**Requirement**
Restate word for word the line with "opaque Config.freeRead (era" and all lines after it; please stop only at the end of the listing below.

**Exercise input**
-- ==== Sys2Proof/Config.lean ====
section
/-!
DEFINITION. Config.lean: what the spec leaves open (00_scope.md R10, 92_eei_decisions.md section 2).

BUS_BINDING is outside the spec (20_memory.md R52) and POSITION_SOURCE is the host's (R66): a POSVEC value is an argument
of the host's write, so every statement holds for every one. Neither needs a constant here (log 11).
-/

namespace Sys2Proof

/-- CMD_LATENCY, the clock cycles an implementation takes per command (00_scope.md R10): "no rule of the spec depends on
it" (70_reset_and_hazards.md R242), and no definition of the model does. -/
opaque Config.cmdLatency : Nat

/-- FREE VALUE (log 3): what a host read of a register that holds no value returns (10_state.md R21, 20_memory.md R55).
`era` counts the host writes and resets so far, so two reads with no write between them return the same value (R55)
and nothing relates reads of different eras. -/
opaque Config.freeRead (era : Nat) (r : Reg) : BitVec r.width

end Sys2Proof
end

**Task response**
opaque Config.freeRead (era : Nat) (r : Reg) : BitVec r.width

end Sys2Proof
end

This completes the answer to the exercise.